Both disturbing and witty, this survey of the history of how human beings think about land is incredibly researched and diverse in focus. While it mostly follows the decidedly rapacious western/white conquest of land, in telling those stories, it provides necessary contrast by telling the perspectives (ignored or manipulated though they were) of the longest residents of the land.I enjoyed that each episode shared the history of a single land-type dispute.

Robert

April 19, 2021

A collection of essays on various topics related to the possession and dispossession of land. Since I have read widely in this area (a fascinating area, I must add), most of the essays came across to me as introductions without much depth, a reminder to me of what I’d read in the past.

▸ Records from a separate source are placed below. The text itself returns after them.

-- ==== Sys2Proof/Machine/HostPort.lean ====
section
/-! DEFINITION. Issuing a command word, the host's actions, and the command set under any configuration (spec
30_encoding.md R93, R100; 60_exceptions.md R302; 70_reset_and_hazards.md R342, R351; 00_scope.md R9). -/

namespace Sys2Proof.Machine

variable {dimBits : Nat}

/-- A command word issued (R90, R302): decoded, then run; a word that does not decode is ILLEGAL_COMMAND. `run` is the
command set. -/
def issueBy (run : Instr → State dimBits → Out dimBits) (w : Word32) (s : State dimBits) : Out dimBits :=
  match decode w with
  | .ok i => run i s
  | .error _ => illegalCommand s

/-- One host action (R100, R351). A write of CMD starts the command, which runs to completion in the same step (R4,
R71). -/
def performBy (run : Instr → State dimBits → Out dimBits) (a : HostAction dimBits) (s : State dimBits) : Out dimBits :=
  match a with
  | .write v => .next (s.writeInput v)
  | .writeIgnored v => .next (s.writeReadOnly v)
  | .command w => issueBy run w { s with cmd := some w }
  | .read t => hostRead s t
  | .reset => .next s.resetCore

/-- One step: a command in progress runs to completion; otherwise the host's next action is performed; a host with
none left leaves the core idle (R314, log 3). -/
def stepBy (run : Instr → State dimBits → Out dimBits) (s : State dimBits) : Out dimBits :=
  match s.cmd, s.script with
  | some w, _ => issueBy run w s
  | none, [] => .next s
  | none, a :: rest => performBy run a { s with script := rest }

/-- The reads column of R92: the input ports a command reads. -/
def operandPorts : Instr → List InPort
  | .fitsU _ | .fitsS _ => [.v64]
  | .extractU _ _ | .extractS _ _ => [.w64]
  | .insertU _ _ | .insertS _ _ => [.w64, .v64]
  | .rgbToNorm => [.i 0, .i 1, .i 2, .i 3]
  | .normToYpbpr | .ypbprToNorm => [.f 0, .f 1, .f 2]
  | .normToRgb => [.f 0, .f 1, .f 2, .i 3]
  | .blkFwd => [.f 0, .f 1, .f 2, .f 3, .f 4, .f 5, .f 6, .f 7, .f 8, .f 9, .f 10, .f 11]
  | .blkInv | .blkQuant => [.f 0, .f 1, .f 2, .f 3, .f 4, .f 5]
  | .quantA | .quantBcd | .chromaQ => [.f 0]
  | .chromaDq | .dequantA | .dequantBcd => [.i 0]
  | .blkDequant | .pack => [.i 0, .i 1, .i 2, .i 3, .i 4, .i 5]
  | .unpack => [.w64]
  | .trim | .blockCount => [.dimW, .dimH]
  | .blockMap => [.dimW, .dimH, .i 0]
  | .compress => [.rasterIn]
  | .decompress => [.streamIn, .dimW, .dimH]

/-- The calculation of each command under a configuration (R302 step 4). -/
def commandCalc (p : Params) : Instr → State dimBits → Calc (Results dimBits)
  | .fitsU width => fitsUCalc width
  | .fitsS width => fitsSCalc width
  | .extractU width lsb => extractUCalc width lsb
  | .extractS width lsb => extractSCalc width lsb
  | .insertU width lsb => insertUCalc width lsb
  | .insertS width lsb => insertSCalc width lsb
  | .rgbToNorm => rgbToNormCalc p
  | .normToYpbpr => normToYpbprCalc p
  | .ypbprToNorm => ypbprToNormCalc p
  | .normToRgb => normToRgbCalc p
  | .blkFwd => blkFwdCalc p
  | .blkInv => blkInvCalc p
  | .quantA => quantACalc p
  | .quantBcd => quantBcdCalc p
  | .chromaQ => chromaQCalc p
  | .chromaDq => chromaDqCalc p
  | .dequantA => dequantACalc p
  | .dequantBcd => dequantBcdCalc p
  | .blkQuant => blkQuantCalc p
  | .blkDequant => blkDequantCalc p
  | .pack => packCalc
  | .unpack => unpackCalc
  | .trim => trimCalc
  | .blockCount => blockCountCalc
  | .blockMap => blockMapCalc
  | .compress => compressCalc p
  | .decompress => decompressCalc p

/-- The command set under a configuration and any DIM_BITS (R9): exec is this one under Config.build (Laws/Step.lean). -/
def execUnder (p : Params) (i : Instr) (s : State dimBits) : Out dimBits := runCommand (operandPorts i) (commandCalc p i) s

end Sys2Proof.Machine
end

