theorem extractS_succeeds {s : State} {width lsb : Nat} (hs : s.w64.valid = true) (hb : width + lsb ≤ 64) :
    ∃ t, exec (.extractS width lsb) s = .next t ∧
      Succeeded s t { rw64 := some (extractSigned s.w64.val width lsb) } :=
  exec_succeeds (List.forall_mem_singleton.2 hs) ((extractSCalc_eq width lsb s).trans (if_pos hb))

/-! ### Insertion (R135, R136) -/

/-- `r` has the low bits of `x` in the field and the bits of `w` everywhere else. -/
def FieldReplaced (w x : Word64) (width lsb : Nat) (r : Word64) : Prop :=
  ∀ j, j < 64 → r.getLsbD j = if lsb ≤ j ∧ j < lsb + width then x.getLsbD (j - lsb) else w.getLsbD j

/-- A value whose low `width` bits are those of `x` puts them in the field. -/
theorem fieldReplaced_replaceField {w x : Word64} {width lsb : Nat} {v : Int}
    (h : ∀ k, k < width → (v % ((2 ^ width : Nat) : Int)).toNat.testBit k = x.getLsbD k) :
    FieldReplaced w x width lsb (replaceField w width lsb v) := by
  intro j hj
  rw [replaceField_bit w width lsb v j hj]
  exact if_ctx_congr Iff.rfl (fun hf => h _ (by omega)) fun _ => rfl

theorem fieldReplaced_toNat (w x : Word64) (width lsb : Nat) :
    FieldReplaced w x width lsb (replaceField w width lsb x.toNat) :=
  fieldReplaced_replaceField fun k hk => emod_testBit_toNat x width k hk

theorem fieldReplaced_toInt (w x : Word64) {width : Nat} (lsb : Nat) (hw : width ≤ 64) :
    FieldReplaced w x width lsb (replaceField w width lsb x.toInt) :=
  fieldReplaced_replaceField fun k hk => emod_testBit_toInt x width k hk hw

/-- The ports that both inserts read are written. -/
theorem insertOperands_written {s : State} (hw : s.w64.valid = true) (hv : s.v64.valid = true) :
    ∀ p ∈ [InPort.w64, .v64], s.inValid p = true :=
  List.forall_mem_cons.2 ⟨hw, List.forall_mem_singleton.2 hv⟩

theorem insertU_succeeds {s : State} {width lsb : Nat} (hw : s.w64.valid = true) (hv : s.v64.valid = true)
    (hb : width + lsb ≤ 64) (hfit : s.v64.val.toNat < 2 ^ width) :
    ∃ t r, exec (.insertU width lsb) s = .next t ∧ Succeeded s t { rw64 := some r } ∧
      FieldReplaced s.w64.val s.v64.val width lsb r := by
  have hcalc := (insertUCalc_eq width lsb s).trans ((if_pos hb).trans (if_pos hfit))
  obtain ⟨t, ht, hend⟩ := exec_succeeds (i := .insertU width lsb) (insertOperands_written hw hv) hcalc
  exact ⟨t, _, ht, hend, fieldReplaced_toNat _ _ _ _⟩

theorem insertS_succeeds {s : State} {width lsb : Nat} (hw : s.w64.valid = true) (hv : s.v64.valid = true)
    (hb : width + lsb ≤ 64) (hfit : FitsS s.v64.val.toInt width) :
    ∃ t r, exec (.insertS width lsb) s = .next t ∧ Succeeded s t { rw64 := some r } ∧
      FieldReplaced s.w64.val s.v64.val width lsb r := by
  have hcalc := (insertSCalc_eq width lsb s).trans ((if_pos hb).trans (if_pos ((fitsSigned_iff _ _).2 hfit)))
  obtain ⟨t, ht, hend⟩ := exec_succeeds (i := .insertS width lsb) (insertOperands_written hw hv) hcalc
  exact ⟨t, _, ht, hend, fieldReplaced_toInt _ _ _ (by omega)⟩

/-! ### Extraction of a replaced field (R143) -/

/-- The field of a word in which it was replaced holds the value's low bits. -/
theorem FieldReplaced.extractLsb' {w x r : Word64} {width lsb : Nat} (h : FieldReplaced w x width lsb r)
    (hb : width + lsb ≤ 64) : r.extractLsb' lsb width = x.setWidth width := by
  refine BitVec.eq_of_getLsbD_eq fun j hj => ?_
  have hbit := h (lsb + j) (by omega)
  rw [if_pos (by omega), Nat.add_sub_cancel_left] at hbit
  simp [hj, hbit]

theorem extractUnsigned_of_fieldReplaced {w x r : Word64} {width lsb : Nat} (h : FieldReplaced w x width lsb r)
    (hb : width + lsb ≤ 64) (hfit : x.toNat < 2 ^ width) : extractUnsigned r width lsb = x := by
  apply BitVec.eq_of_toNat_eq
  rw [extractUnsigned, h.extractLsb' hb, BitVec.toNat_setWidth_of_le (by omega), BitVec.toNat_setWidth,
    Nat.mod_eq_of_lt hfit]

/-- A number that fits a signed field is its own residue there. -/
theorem bmod_of_fitsS {n : Int} {width : Nat} (h : FitsS n width) : n.bmod (2 ^ width) = n := by
  unfold FitsS at h
  split_ifs at h with hw
  · subst hw h
    rfl
  · have hpow : 2 ^ width = 2 * 2 ^ (width - 1) := by rw [← pow_succ', Nat.sub_add_cancel (by omega)]
    apply Int.bmod_eq_of_le_mul_two <;> push_cast [hpow] <;> omega

theorem extractSigned_of_fieldReplaced {w x r : Word64} {width lsb : Nat} (h : FieldReplaced w x width lsb r)
    (hb : width + lsb ≤ 64) (hfit : FitsS x.toInt width) : extractSigned r width lsb = x := by
  apply BitVec.eq_of_toInt_eq
  have hw : width ≤ 64 := by omega
  rw [extractSigned, h.extractLsb' hb, BitVec.toInt_signExtend_of_le hw, ← BitVec.signExtend_eq_setWidth_of_le x hw,
    BitVec.toInt_signExtend, min_eq_left hw, bmod_of_fitsS hfit]

/-- An insert and then the extract of the same field: what both laws of R143 say of the two commands, given that the extract
of a word with the field replaced gives the value. -/
theorem extract_after_insert {s : State} {insert extract : Instr} {width lsb : Nat}
    (hins : ∃ t r, exec insert s = .next t ∧ Succeeded s t { rw64 := some r } ∧
      FieldReplaced s.w64.val s.v64.val width lsb r)
    (hext : ∀ u : State, u.w64.valid = true → FieldReplaced s.w64.val s.v64.val width lsb u.w64.val →
      ∃ v, exec extract u = .next v ∧ Succeeded u v { rw64 := some s.v64.val }) :
    ∃ t, exec insert s = .next t ∧
      (∀ u : State, u.w64 = t.rw64 → ∃ v, exec extract u = .next v ∧ v.rw64 = ⟨s.v64.val, true⟩) ∧
      ∀ j, j < 64 → ¬ (lsb ≤ j ∧ j < lsb + width) → t.rw64.val.getLsbD j = s.w64.val.getLsbD j := by
  obtain ⟨t, r, ht, hend, hrep⟩ := hins
  have hrw : t.rw64 = ⟨r, true⟩ := hend.rw64
  refine ⟨t, ht, fun u hu => ?_, fun j hj hout => ?_⟩
  · rw [hrw] at hu
    obtain ⟨v, hv, hvend⟩ := hext u (by rw [hu]) (by rwa [hu])
    exact ⟨v, hv, hvend.rw64⟩
  · rw [hrw, hrep j hj, if_neg hout]

/-! ### The obligations, in a namespace of their own: five are named like the functions they speak of -/

namespace Bitfield

/-- Settles O24: the check splits the widths at 64, and below it RB is R130's inequality on a u64. -/
theorem fitsUnsigned : Obligations.FitsUnsigned := by
  refine ⟨fitsUnsigned_iff, fun s width hs => ?_⟩
  have hv : ∀ p ∈ operandPorts (.fitsU width), s.inValid p = true := List.forall_mem_singleton.2 hs
  have hcalc := fitsUCalc_eq width s
  exact ⟨fun hw => exec_succeeds hv (hcalc.trans (if_pos hw)), fun hw => exec_fails hv (hcalc.trans (if_neg hw.not_ge))⟩

/-- Settles O25: as O24, with R131's two formulas for width 0 and for a positive width. -/
theorem fitsSigned : Obligations.FitsSigned := by
  refine ⟨fitsSigned_iff_cases, fun s width hs => ?_⟩
  have hv : ∀ p ∈ operandPorts (.fitsS width), s.inValid p = true := List.forall_mem_singleton.2 hs
  have hcalc := fitsSCalc_eq width s
  refine ⟨?_, fun h1 hw => ?_, fun hw => exec_fails hv (hcalc.trans (if_neg hw.not_ge))⟩
  · rintro rfl
    exact exec_succeeds hv (hcalc.trans (if_pos (by decide)))
  · rw [← fitsSigned_of_pos h1]
    exact exec_succeeds hv (hcalc.trans (if_pos hw))

/-- Settles O26: RW64 is `extractUnsigned`, whose bits are the field's and zeros above. -/
theorem extractUnsigned : Obligations.ExtractUnsigned := by
  intro s width lsb hs
  constructor
  · intro hb
    obtain ⟨t, ht, hend⟩ := extractU_succeeds hs hb
    exact ⟨t, _, ht, hend, fun j hj => extractUnsigned_bit _ _ _ hj⟩
  · intro hb
    exact exec_fails (i := .extractU width lsb) (List.forall_mem_singleton.2 hs)
      ((extractUCalc_eq width lsb s).trans (if_neg hb.not_ge))

/-- Settles O27: RW64 is `extractSigned`, whose bits are the field's and its top bit above. -/
theorem extractSigned : Obligations.ExtractSigned := by
  intro s width lsb hs
  constructor
  · intro hb
    obtain ⟨t, ht, hend⟩ := extractS_succeeds hs hb
    refine ⟨t, _, ht, hend, ?_, fun hw j hj => extractSigned_bit _ _ hw hj⟩
    rintro rfl
    exact extractSigned_zero _ _
  · intro hb
    exact exec_fails (i := .extractS width lsb) (List.forall_mem_singleton.2 hs)
      ((extractSCalc_eq width lsb s).trans (if_neg hb.not_ge))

But some of the essays covered situations and ideas new to me, and they were welcome. Winchester is a good writer who entertains in ways far beyond telling anecdotes. This is a good place to start for those who haven't read about land.In his acknowledgments, Winchester thanks the late Andro Linklater and I join him in highly recommending Measuring America: How an Untamed Wilderness Shaped the United States and Fulfilled the Promise of Democracy.

Ryan

February 06, 2023

A great collection of how many cultures deal with their relationships with the earth we all inhabit.

Christopher

August 10, 2022

An fascinating survey of the idea and practice of land ownership in human society and history. Particularly notable is his very prescient chapter on the Ukraine, which focuses on the collectivization of land under Stalin in the 1930s, and which has reverberated down to the current war there. Highly recommended!